La quinte de toux souleva sa poitrine et l’empêchait de respirer. Il s’appuya sur le bureau, essayant tant bien que mal de se calmer. Quand enfin l’air pénétra à nouveau dans ses poumons, Daniel se laissa retomber dans son fauteuil, savourant les quelques inspirations et expirations qui suivirent.

— Tu dois le dire, Daniel !

Il la fixa, muet.

Le dire ? Mais dire quoi ?

Lui, brillant psychanalyste, formé en neurosciences, expert en psychopathie, diplômé de la prestigieuse académie des arts mentaux, n’arrivait plus à faire face à une petite fille effrontée.

Qu’attendait-elle de lui ? Qu’il lui déballe tout de sa vie ? Du moment où il a ouvert son cabinet ? de l’instant où il a commencé à se noyer dans son travail ? du temps où il a commencé à voir son esprit se fragiliser face à la misère mentale de ses patients ? de cette date où sa femme a fini par le quitter ? de ce jour où il a préféré boire pour oublier ses propres démons ? du mois où il a contemplé le vide de sa vie ?

Ou alors, était-ce

Daniel dénoua complètement sa cravate.

Il inspira profondément, les yeux toujours vissés dans ceux de la jeune fille. Il venait de comprendre.

— Tu es prêt, Daniel.

— Je pense…

Il baissa le menton, délaissa l’étrange regard de son interlocutrice et détailla enfin le dessin. Son moi-dessiné pleurait, pendu au bout de sa cravate, les pieds dans le vide.

— Je suis mort.

— Oui.

— Pourquoi ?

— Tu n’acceptais plus ta vie.

— Et je n’ai pas accepté non plus ma mort, n’est-ce pas ?

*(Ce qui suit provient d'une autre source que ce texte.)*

/-- MFREE (R249). -/
def execMfree (m : Bool) (a b : BitVec 6) (s : State) : Host.Outcome State Fault Refusal :=
  matx (.mfree m a b) m s fun s _ =>
    let lo := (s.co.greg a).toNat
    let n := (s.co.greg b).toNat
    let tried := List.range (min n ((s.core s.co.ident.core).banks.length + 1))
    match tried.findSome? fun i => if s.holds (lo + i) then none else some (lo + i) with
    | some x => s.trapAll (causeSpace cProt x)
    | none => s.modCore s.co.ident.core fun k => { k with
        banks := k.banks.filter fun p => !(lo ≤ p.1 && p.1 < lo + n)
        freeing := k.freeing ++ (List.range n).map (lo + ·) }

/-- BANK_RELEASE: a freed bank is free once no earlier operation names it (R249), not while the quad's clock changes (R376). -/
def execBankRelease (core bank : Nat) (s : State) : Host.Outcome State Fault Refusal :=
  .next (if !(s.quad (core / 4)).changing ∧ (s.core core).freeing.contains bank ∧ !(s.core core).queue.any fun op => op.names bank then
      s.modCore core fun k => { k with freeing := k.freeing.filter fun b => b != bank }
    else s)

/-- MZERO (R250). -/
def execMzero (m : Bool) (a b : BitVec 6) (s : State) : Host.Outcome State Fault Refusal :=
  matx (.mzero m a b) m s fun s _ =>
    let r := (s.co.greg a).toNat
    let n := (s.co.greg b).toNat
    match s.badRow r n with
    | some x => s.trapAll (causeSpace cProt x)
    | none => if n = 0 then s else s.rowOp s.co.ident.core (.zero s.co.ident.id r n)

/-- Whether MRDA and MWRA take the plane's type (R256). -/
def rowType (t : BitVec 4) : Bool := t == 6 || t == 7 || t == 8

/-- MRDA, deferred (R242, R256). -/
def execMrda (m : Bool) (d a : BitVec 6) (s : State) : Host.Outcome State Fault Refusal :=
  matx (.mrda m d a) m s fun s w =>
    let r := (s.co.greg a).toNat
    if !rowType s.co.type then s.trapAll (causeIll subType w)
    else match s.badRow r 1 with
      | some x => s.trapAll (causeSpace cProt x)
      | none =>
        let id := s.nextId
        let c := s.co
        let lo := c.phys d.toNat
        let hi := if c.type = 8 then lo else c.phys (d.toNat + 1)
        let s := (s.newId).modCo fun c => c.defer (.row id lo hi c.masks.live c.type c.rm none)
        s.rowOp c.ident.core (.read c.ident.id id r)

/-- A half widened to F32, a NaN canonical (R256). -/
def widen (x : Nat) : Word := BitVec.ofNat 32 (fconv 7 23 0 (x % 65536)).1

/-- Column c of the row MWRA writes; +0 for a lane outside LIVE (R256). -/
def Coach.mwraColumn (k : Coach) (d : BitVec 6) (c : Nat) : Word :=
  let l := c % 32
  let lo := k.vreg d.toNat l
  let hi := k.vreg (d.toNat + 1) l
  if !k.masks.live.getLsbD l then 0
  else if k.type = 6 then canon32 (if c < 32 then lo else hi)
  else if k.type = 7 then widen (if c < 32 then lo else hi).toNat
  else widen (if c < 32 then lo.toNat else lo.toNat / 65536)

/-- MWRA; a register that holds an error traps the word, which writes nothing then (R242, R256, R381). -/
def execMwra (m : Bool) (d a : BitVec 6) (s : State) : Host.Outcome State Fault Refusal :=
  matx (.mwra m d a) m s fun s w =>
    let r := (s.co.greg a).toNat
    if !rowType s.co.type then s.trapAll (causeIll subType w)
    else match s.badRow r 1 with
      | some x => s.trapAll (causeSpace cProt x)
      | none =>
        if s.co.issue.bad ≠ [] then s
        else s.rowOp s.co.ident.core (.write s.co.ident.id r ((List.range 64).map (s.co.mwraColumn d)))

/-- MWAIT holds the coach's next word until every queue operation it issued or joined has completed: until then the word
stands where it is (R258). -/
def execMwait (m : Bool) (s : State) : Host.Outcome State Fault Refusal :=
  if !s.co.partial_ ∧ (s.core s.co.ident.core).queue.any fun op => op.isQueue && op.owners.contains s.co.ident.id then
    .next s
  else matx (.mwait m) m s fun s _ => s

/-- GANG (R260). -/
def execGang (m : Bool) (a : BitVec 6) (s : State) : Host.Outcome State Fault Refusal :=
  matx (.gang m a) m s fun s _ => s.setGang (s.co.greg a)

/-! ### Gang instructions (R241, R251 to R253, R261 to R266) -/

/-- The members of the coach in focus's gang: their ids by slot; itself alone without a gang (R241, R259). -/
def State.gangMembers (s : State) : List (Option Nat) :=
  let c := s.co
  if c.special.gang.extractLsb' 0 3 = 0 then [some c.ident.id]
  else (gangSlots c.special.gang).map fun x =>
    (s.allCoaches.find? fun k => k.ident.core == c.ident.core && k.ident.slot == x).map (·.ident.id)

/-- Whether every member listed holds the same GANG value (R261). -/
def State.gangAgrees (s : State) : Bool :=
  s.gangMembers.all fun i => match i.bind s.coach? with
    | some k => k.special.gang == s.co.special.gang
    | none => false

/-- The slot mask of the gang that issued a latched instruction. -/
def Latched.mask (l : Latched) : LaneMask := if l.gang.extractLsb' 0 3 = 0 then laneBit l.slot else maskOf (gangSlots l.gang)

/-- The operations that a joint operation puts into the queue, members in ascending slot order (R262). -/
def jointOps (ls : List Latched) : List ArrayOp :=
  let ids := ls.map (·.coach)
  match ls with
  | [] => []
  | l :: _ =>
    match l.op with
    | 3 => [.load ids false l.a l.snap]
    | 4 => [.load ids true l.a l.snap]
    | 5 => [.swap ids]
    | _ => ls.map fun x => .stream ids (x.op == 6) x.rows
        { x.snap with asr := l.snap.asr, cfg := (x.snap.cfg &&& ~~~(0x3F00#64)) ||| (l.snap.cfg &&& 0x3F00#64) }

/-- End the waits of the members. -/
def State.releaseAll (s : State) (ls : List Latched) : State := ls.foldl (fun s l => s.releaseWait l.coach) s

/-- A joint operation proceeds: it joins the queue, and its members go on (R241, R262, R265). -/
def State.proceed (s : State) (core : Nat) (ls : List Latched) : State :=
  (s.modCore core fun k => { k with queue := k.queue ++ jointOps ls }).releaseAll ls

/-- A resident coach in a slot of a core, a shading coach included. -/
def State.atSlot (s : State) (core slot : Nat) : Option Coach :=
  s.allCoaches.find? fun k => k.ident.core == core && k.ident.slot == slot

/-- Whether MTOK's operand names no token pass (R266). -/
def State.tokBad (s : State) (core x : Nat) : Bool :=
  decide (64 ≤ x) || (decide (32 ≤ x) && x != 63) || (decide (x < 32) && (s.atSlot core x).isNone)
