/-! ### Shading instructions (R290, R291) -/

/-- The request a shading coach works for, with its index. -/
def State.shading (s : State) : Option (ViewReq × Nat) :=
  match s.co.ident.view with
  | none => none
  | some (r, c) => (s.view? r).map fun v => (v, c)

/-- VOUT (R290). -/
def execVout (m : Bool) (a : BitVec 6) (w : BitVec 1) (s : State) : Host.Outcome State Fault Refusal :=
  word m s fun s =>
    match s.shading with
    | none => s.trapPlane (causeWord cViewx (Instr.vout m a w).word)
    | some (v, c) =>
      if w = 1 ∧ v.desc.out1 = 0 then s.trapPlane (causeWord cViewx (Instr.vout m a w).word)
      else
        let co := s.co
        s.modView v.id fun v => { v with
          tile := (lanesOf co.active).foldl (fun t l => t.set (v.place (32 * c + l) w.toNat) (co.vreg a.toNat l)) v.tile }

/-- VHIT, deferred (R290). -/
def execVhit (m : Bool) (d : BitVec 6) (sel : BitVec 4) (s : State) : Host.Outcome State Fault Refusal :=
  word m s fun s =>
    match s.shading with
    | none => s.trapPlane (causeWord cViewx (Instr.vhit m d sel).word)
    | some (v, c) => s.laneD d fun _ l => ((((v.hits[32 * c + l]?).getD [])[sel.toNat]?).getD 0, 0)

/-- The value VLVL gives (R291). -/
def State.levelValue (s : State) (l : Nat) : Dword :=
  let c := s.co
  if l = 0 then
    BitVec.ofNat 64 (c.ident.level + c.special.nbound * 2 ^ 8 + (c.special.nbound - c.ident.level) * 2 ^ 16)
  else if c.special.nbound < l then 0
  else match s.lift? (c.ident.core / 4) l with
    | none => 0
    | some f => BitVec.ofNat 64 (f.free + f.fifo.length % 2 ^ 16 * 2 ^ 16 + f.shade.length * 2 ^ 32)

/-- VLVL: l above 4 is refused by the check of R286. -/
def execVlvl (m : Bool) (d l : BitVec 6) (s : State) : Host.Outcome State Fault Refusal :=
  word m s fun s =>
    if 4 < l.toNat then s.trapPlane (causeIll subField (Instr.vlvl m d l).word) else s.group d fun _ => s.levelValue l.toNat

end Sys2Proof.Machine
end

— Ta perspicacité t’honore. Tu es un fantôme égaré Daniel ! Tu t’es enfermé dans le déni, incapable de trouver la paix. Il fallait que je puisse t’atteindre pour pouvoir t’emmener. Je suis désolée de t’avoir dessiné ainsi !

— Qui êtes-vous ?

— Je te l’ai dit. Je suis une simple passeuse qui aide les égarés comme toi.

— Que va-t-il se passer maintenant ?

Elle se contenta de sourire.

Lui… retira sa cravate, pour de bon cette fois.